→ **REQUIRED ACTION**: Return, word for word, only the lines of the data below that lie between the line with "def sending (words" and the line with "statement names. -/", those two lines included.

→ **RECORDS FOR THIS TASK**:

§ §

theorem test_meets_migration_commands : up.serves 9 = false ∧ up.allows 0 = false ∧ (up.slice 0).migOp = 0 ∧ ((inPre migrating 4).slice 0).pre = 4
    ∧ (inPre migrating 4).migPeer 0 = some 1 ∧ (inPre migrating 4).migAccepts 0 1 = true ∧ migrating.closed 1 = false
    ∧ (migrating.slice 0).pre ≠ 4 ∧ (migrating.slice 0).pre ≠ 5 ∧ migrating.allows 1 = true
    ∧ ({ migrating with regs := migrating.regs.tail } : State).migPeer 0 = none ∧ ({ migrating with regs := migrating.regs.tail } : State).role 0 = 1
    ∧ ((migrating.setSlice 0 fun v => { v with migOp := 2 }).slice 0).migOp ≠ 0 ∧ (migrating.setSlice 0 fun v => { v with migOp := 2 }).migArrived 0 = true
    ∧ (areaed' migrating).area 1 0xE8C 0xE90 = some (0x100000, 0x1000) := by
  decide +kernel

/-- A SEND under way that has pages 3 and 4 still to send, of the first of which one sector has gone. -/
def sendingOn : State := migrating.setSlice 0 fun v => { v with migOp := 2, sendLeft := { all := false, except := [3, 4] }, sendPart := [7] }
/-- A FINAL whose folio has still to go: at a destination with an area for it, and at one without; slice 0 has saved a folio of little. -/
def finalOn (area : Word) : State :=
  { (migrating.setSlice 0 fun v => { v with migOp := 3, folio := some (Folio.blank 1 0 0) }) with
    regs := ((2, 0xE90), area) :: ((2, 0xE8C), 0x100) :: migrating.regs }

theorem test_meets_migration_goes_on : (sendingOn.slice 0).migOp = 2 ∧ sendingOn.migPeer 0 = some 1 ∧ Distant sendingOn 0 1
    ∧ (sendingOn.slice 0).sendLeft.first (sendingOn.pageCount 0) = some 3 ∧ 7 ∈ (sendingOn.slice 0).sendPart ∧ 0 < 2048
    ∧ 0 ∉ (sendingOn.slice 0).sendPart ∧ (migrating.slice 0).sendLeft = PageSet.none ∧ ((finalOn 0).slice 0).migOp = 3 ∧ ((finalOn 0).slice 0).sendLeft = PageSet.none ∧ (finalOn 0).migArrived 0 = false := by
  unfold Distant
  decide +kernel

theorem test_meets_folio : migrating.receives 0 = false ∧ migrating.receives 1 = true ∧ migrating.migPeer 1 = some 0 ∧ migrating.migSource 1 = none
    ∧ (finalOn 0x400).receives 1 = true ∧ (finalOn 0x400).migSource 1 = some 0 ∧ ((finalOn 0x400).slice 0).sent = false
    ∧ ((finalOn 0x400).slice 0).sendLeft = PageSet.none ∧ (finalOn 0x400).dir = []
    ∧ (match (finalOn 0x400).area 1 0xE8C 0xE90 with
        | some a => decide (((finalOn 0x400).folioBytes ((finalOn 0x400).finalFolio 0) 1 Item.pc).length ≤ a.2)
        | none => false) = true
    ∧ (finalOn 0).area 1 0xE8C 0xE90 = some (0x100000, 0)
    ∧ 0 < ((finalOn 0).folioBytes ((finalOn 0).finalFolio 0) 1 Item.pc).length := by
  decide +kernel
/-! ### Every hypothesis is met: pulled pages, checkpoints, links, scale-out, floating point -/

/-- Page 4 of slice 0 is to be pulled, has been asked for, and an item waits for it. -/
def pulling : State :=
  { up.setSlice 0 fun v => { v with pull := { all := false, except := [4] }, pulling := [(4, 9)] } with
    pfaults := [{ pageFault with kind := 4, page := 4 }] }

theorem test_meets_pull : (up.slice 0).pull.has 4 = false ∧ (up.slice 0).pulling = [] ∧ (pulling.slice (pulling.leader 0)).pull.has 4 = true
    ∧ (pulling.slice 0).pulling.find? (fun p => p.1 == 4) = some (4, 9) ∧ pulling.pullWaits 0 4 ≠ [] ∧ pulling.migSource 0 = none
    ∧ (List.replicate 65536 (7 : Byte)).length = 65536 ∧ 4 < pulling.pageCount 0 ∧ pulling.mem.wf = true := by
  refine ⟨by decide +kernel, by decide +kernel, by decide +kernel, by decide +kernel, by decide +kernel, by decide +kernel, List.length_replicate .., ?_, by decide +kernel⟩
  decide +kernel

/-- No peer holds a line of a package whose directory is empty. -/
theorem test_meets_no_holders (s : State) (h : s.dir = []) (slice off n : Nat) : s.holdersOf slice off n = none := by
  simp [State.holdersOf, State.clearHolders, State.dirEntry, h]

/-- Slice 1 is the destination of slice 0's migration, which is in FINAL; the folio has gone, and slice 1 pulls its page 4 (R453). -/
def pullingOn : State :=
  (migrating.setSlice 0 fun v => { v with migOp := 3, sent := true }).setSlice 1 fun v =>
    { v with pull := { all := false, except := [4] }, pulling := [(4, 0)], hostPulls := [4] }
/-- Slice 1 takes what a slice of another package sends it. -/
def receiving : State :=
  { up with regs := [((0, 0x2104), 0x80000005), ((0, 0x4050), 0x80001800)] }

theorem test_meets_pull_of_a_source : pullingOn.migSource 1 = some 0 ∧ (pullingOn.slice 1).pull.has 4 = true ∧ (pullingOn.slice 0).sent = true
    ∧ (pullingOn.slice 1).pull.has 5 = false ∧ Distant pullingOn 0 1 ∧ pullingOn.leader 1 = 1
    ∧ receiving.receives 1 = true ∧ receiving.migPeer 1 = none ∧ receiving.migSource 1 = none ∧ receiving.dir = []
    ∧ (receiving.slice 1).pull.has 4 = false ∧ receiving.mem.wf = true ∧ receiving.slices.length = 16 := by
  unfold Distant
  decide +kernel

/-- Checkpoints of slice 0 are on; a cut is pending its commit. -/
def checkpointing : State := up.setReg 0 0x4024 0x80000000
def cutMade : State := (inPre checkpointing 4).setSlice 0 fun v => { v with ckState := 3 }

theorem test_meets_checkpoint : (checkpointing.reg 0 (sliceReg 0 0x24)).getLsbD 31 = true ∧ (up.reg 0 (sliceReg 0 0x24)).getLsbD 31 = false
    ∧ (checkpointing.slice 0).ckGen + 1 = 1 ∧ (checkpointing.slice 0).ckState = 0 ∧ (checkpointing.slice 0).pre = 0
    ∧ ((inPre checkpointing 1).slice 0).pre = 1 ∧ ((inPre checkpointing 5).slice 0).pre = 5 ∧ (cutMade.slice 0).ckState = 3
    ∧ cutMade.serves 0 = true ∧ checkpointing.closed 0 = false ∧ checkpointing.slices.length = 16 ∧ cleared.closed 0 = true := by
  decide +kernel

/-- A checkpoint image of one page, for a slice that keeps two pages of it. -/
def keeping : State := up.setReg 0 0x402C 2

theorem test_meets_rollback : keeping.mem.wf = true ∧ fieldOfWord (keeping.reg 0 (sliceReg 0 0x2C)) 0 21 = 2 ∧ 2 ≤ keeping.pageCount 0
    ∧ 70000 < keeping.localSize 0 ∧ ([1].map id).Nodup ∧ (List.replicate 65536 (1 : Byte)).length = 65536 := by
  refine ⟨by decide +kernel, by decide +kernel, by decide +kernel, by decide +kernel, by decide +kernel, List.length_replicate ..⟩

/-- Group 2 came up; it stands in a state. -/
def grouped2 (f : EdgeSt → EdgeSt) : State :=
  { up with measured := [{ step := 24, method := 1, attempts := 1, result := .passed, altFailed := false }], edges := up.edges.set 2 (f EdgeSt.reset) }
def inState (n : Nat) : State := grouped2 fun e => { e with state := n, busy := true, mode := 1, target := 2, useNow := 0 }

theorem test_meets_edge : State.reset.valid = false ∧ (grouped2 id).valid = true ∧ (grouped2 id).edges.length = 16 ∧ (grouped2 id).groupOk 2 = true
    ∧ ((grouped2 id).edge 2).busy = false ∧ fieldOfWord 0x08000000 24 2 ≤ 1 ∧ ((inState 1).edge 2).state = 1 ∧ ((inState 2).edge 2).state = 2
    ∧ ((inState 3).edge 2).state = 3 ∧ ((inState 4).edge 2).state = 4 ∧ ((inState 5).edge 2).state = 5 ∧ ((inState 0).edge 2).state = 0
    ∧ 0 ∈ (inState 2).carried 2 ∧ ({ inState 2 with portH := false } : State).portH = false ∧ ((inState 2).edge 2).mode = 1
    ∧ ∀ m < 16, m ≠ 2 → ((inState 2).edge m).hostPath = false := by
  decide +kernel

/-- Group 2 is to add a host path, while a load from the host is in flight. -/
def joinWaits : State :=
  { grouped2 fun e => { e with state := 5, target := 1 } with
    ops := [{ id := 4, issue := 4, core := 0, launch := 5, cohort := 0, items := [0], flag := none, dst := [.x 4],
              kind := .load [(physHost, 4)] 4 false none false, va := 0, pc := 0, back := none, fl := 0, parkedAt := none, cross := [], nofill := [], ev := false }] }

theorem test_meets_edge_mapping : (inState 5).joinBusy 2 = false ∧ joinWaits.joinBusy 2 = true ∧ (joinWaits.edge 2).state = 5 := by
  refine ⟨?_, by decide +kernel, by decide +kernel⟩
  simp [State.joinBusy, show (inState 5).ops = [] from rfl]

/-- The other personalities that drain and fail: peer packets, scale-out, a host path to an exposed range. -/
theorem test_meets_edge_modes : ((grouped2 fun e => { e with state := 2, mode := 2 }).edge 2).mode = 2
    ∧ ((grouped2 fun e => { e with state := 2, mode := 3 }).edge 2).mode = 3 ∧ ((grouped2 fun e => { e with state := 1, mode := 1, useNow := 1 }).edge 2).useNow ≠ 0
    ∧ ((grouped2 fun e => { e with state := 5, target := 2, err := 0 }).edge 2).err = 0 := by
  decide +kernel

/-- A ring at 0x10000 of slice 0 with TAIL 1 and one descriptor; the descriptor has started, as it should be and malformed. -/
def ringed : State := { up with mem := cellsOf [(0x10000, 4, 3), (0x14000, 4, 1)], regs := [((1, 0x1114), 0x10)] }
def sound : List Byte := (leBytes 4 1 ++ leBytes 4 0 ++ leBytes 8 0x10000 ++ leBytes 8 0 ++ leBytes 4 64 ++ List.replicate 36 0)
def endpointOf : List Byte := leBytes 16 0 ++ leBytes 6 0 ++ leBytes 2 1 ++ leBytes 8 1
def started (words : List Byte) : Desc :=
  { slice := 0, index := 0, words := words, endpoint := endpointOf, since := 0, status := none, noTok := false, tokSince := none }
def sending (words : List Byte) (way : Bool) : State :=
  { tabled with descs := [started words], edges := if way then tabled.edges.set 2 { EdgeSt.reset with state := 0, mode := 3 } else tabled.edges }

theorem test_meets_descriptor_start : up.posted 0 = false ∧ ringed.posted 0 = true ∧ ringed.mem.wf = true
    ∧ (ringed.holdersOf 0 (ringed.ring 0 + 0x4010) 4).isNone = true ∧ ringed.ring 0 + 0x4014 ≤ ringed.localSize 0 ∧ ringed.slices.length = 16 := by
  decide +kernel

theorem test_meets_descriptor_end : (∀ d ∈ up.descs, ¬ (d.slice = 0 ∧ d.index = 0))
    ∧ (sending sound true).descs.find? (fun d => d.slice == 0 && d.index == 0) = some (started sound) ∧ (started sound).status = none
    ∧ (started sound).bad = false ∧ (started (List.replicate 64 0)).bad = true ∧ (sending sound false).uePath 0 = false ∧ (sending sound true).uePath 0 = true
    ∧ (started sound).word 0 4 = 1 ∧ (started sound).word 0x20 8 = 0 := by
  decide +kernel

/-- Codes of each kind that the floating-point statement names. -/
theorem test_meets_floats : nan32 0x7FC00001 = true ∧ signals32 0x7F800001 = true ∧ nan32 0x3F800000 = false ∧ finite32 0x3F800000 = true
    ∧ finite32 0x7F800000 = false ∧ rank32 0x80000000 = -1 ∧ 0x80000000 < (0xBF800000 : Word).toNat ∧ 0x00800000 ≤ (0xBF800000 : Word).toNat % 2 ^ 31
    ∧ (0x3F800000 : Word).toNat % 2 ^ 31 ≠ 0 ∧ (-2 : Int) ^ 24 ≤ 2 ^ 24 := by
  decide +kernel

/-- Tables that serve every address space, whichever the slice's descriptors use (log entry 8): the entries of R69 at 0, and one way
down from the entry 256 of a table at 0. -/
def oneWay : Memory := [(2048, 3), (2049, 0x20), (0x2000, 3), (0x2001, 0x30), (0x3000, 3), (0x3001, 0x40), (0x4000, 0x1D), (0x4002, 1)]
def everyAsid : State := { sending sound true with mem := (List.range 256).map (fun a => (8 * a, 1)) ++ oneWay }

theorem read_entries (m : Memory) (n k : Nat) (h : k < 8 * n) :
    Memory.read ((List.range n).map (fun a => (8 * a, 1)) ++ m) k = if k % 8 = 0 then 1 else m.read k := by
  unfold Memory.read
  rw [List.find?_append]
  cases hf : ((List.range n).map fun a => ((8 * a, 1) : Host.Cell)).find? (fun c => c.1 == k) with
  | some c =>
    obtain ⟨a, _, rfl⟩ := List.mem_map.1 (List.mem_of_find?_eq_some hf)
    have := List.find?_some hf
    have : k % 8 = 0 := by simp at this; omega
    simp [this]
  | none =>
    have : k % 8 ≠ 0 := fun h0 => by
      have := List.find?_eq_none.1 hf (8 * (k / 8), 1) (List.mem_map.2 ⟨k / 8, List.mem_range.2 (by omega), rfl⟩)
      simp at this; omega
    simp [this]

theorem asid_entry (a : Nat) (h : a < 256) : leNat (everyAsid.readLocal 0 (8 * a) 8) = 1 := by
  have hm : everyAsid.members 0 = [0] := by decide +kernel
  have hp (o : Nat) : everyAsid.localPhys 0 o = o := by
    simp only [State.localPhys, State.stackPlace, hm, List.length_singleton, Nat.mod_one, Nat.div_one, List.getD_cons_zero, Nat.zero_mul, Nat.zero_add]
    exact Nat.div_add_mod' o 4096
  have hr (j : Nat) (hj : j < 8) : everyAsid.mem.read (8 * a + j) = if j = 0 then 1 else 0 := by
    show Memory.read ((List.range 256).map (fun a => (8 * a, 1)) ++ oneWay) (8 * a + j) = _
    rw [read_entries _ _ _ (by omega), Memory.read_below oneWay _ (fun c hc => by have := (show ∀ c ∈ oneWay, 2048 ≤ c.1 by decide) c hc; omega)]
    simp only [Memory.blank]
    congr 1
    apply propext; omega
  have h8 : everyAsid.readLocal 0 (8 * a) 8 = (List.range 8).map fun j => if j = 0 then (1 : Byte) else 0 :=
    List.map_congr_left fun j hj => by rw [hp, hr j (List.mem_range.1 hj)]
  rw [h8]
  decide

/-- A walk below a good ASID entry goes by its tables (R69). -/
theorem walk_below {s : State} {slice asid page : Nat} {r : WalkRead}
    (he : s.readEntry slice (page * 65536) (fun _ _ => none) 0 (fieldOfWord (s.vreg slice 0x400) 0 28 * 4096 + 8 * asid) = .ok r)
    (hz : (!r.entry.testBit 0 || s.badRoot slice r.entry) = false) :
    s.walk slice asid page = (s.walkFrom slice (page * 65536) (fun _ _ => none) 4 (r.entry / 4096 % 2 ^ 28 * 4096)).1 := by
  unfold State.walk State.walkBy
  simp only [he, hz, Bool.false_eq_true, if_false]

§ §

→ **EXERCISE ANSWER**:
def sending (words : List Byte) (way : Bool) : State :=
  { tabled with descs := [started words], edges := if way then tabled.edges.set 2 { EdgeSt.reset with state := 0, mode := 3 } else tabled.edges }

theorem test_meets_descriptor_start : up.posted 0 = false ∧ ringed.posted 0 = true ∧ ringed.mem.wf = true
    ∧ (ringed.holdersOf 0 (ringed.ring 0 + 0x4010) 4).isNone = true ∧ ringed.ring 0 + 0x4014 ≤ ringed.localSize 0 ∧ ringed.slices.length = 16 := by
  decide +kernel

theorem test_meets_descriptor_end : (∀ d ∈ up.descs, ¬ (d.slice = 0 ∧ d.index = 0))
    ∧ (sending sound true).descs.find? (fun d => d.slice == 0 && d.index == 0) = some (started sound) ∧ (started sound).status = none
    ∧ (started sound).bad = false ∧ (started (List.replicate 64 0)).bad = true ∧ (sending sound false).uePath 0 = false ∧ (sending sound true).uePath 0 = true
    ∧ (started sound).word 0 4 = 1 ∧ (started sound).word 0x20 8 = 0 := by
  decide +kernel

/-- Codes of each kind that the floating-point statement names. -/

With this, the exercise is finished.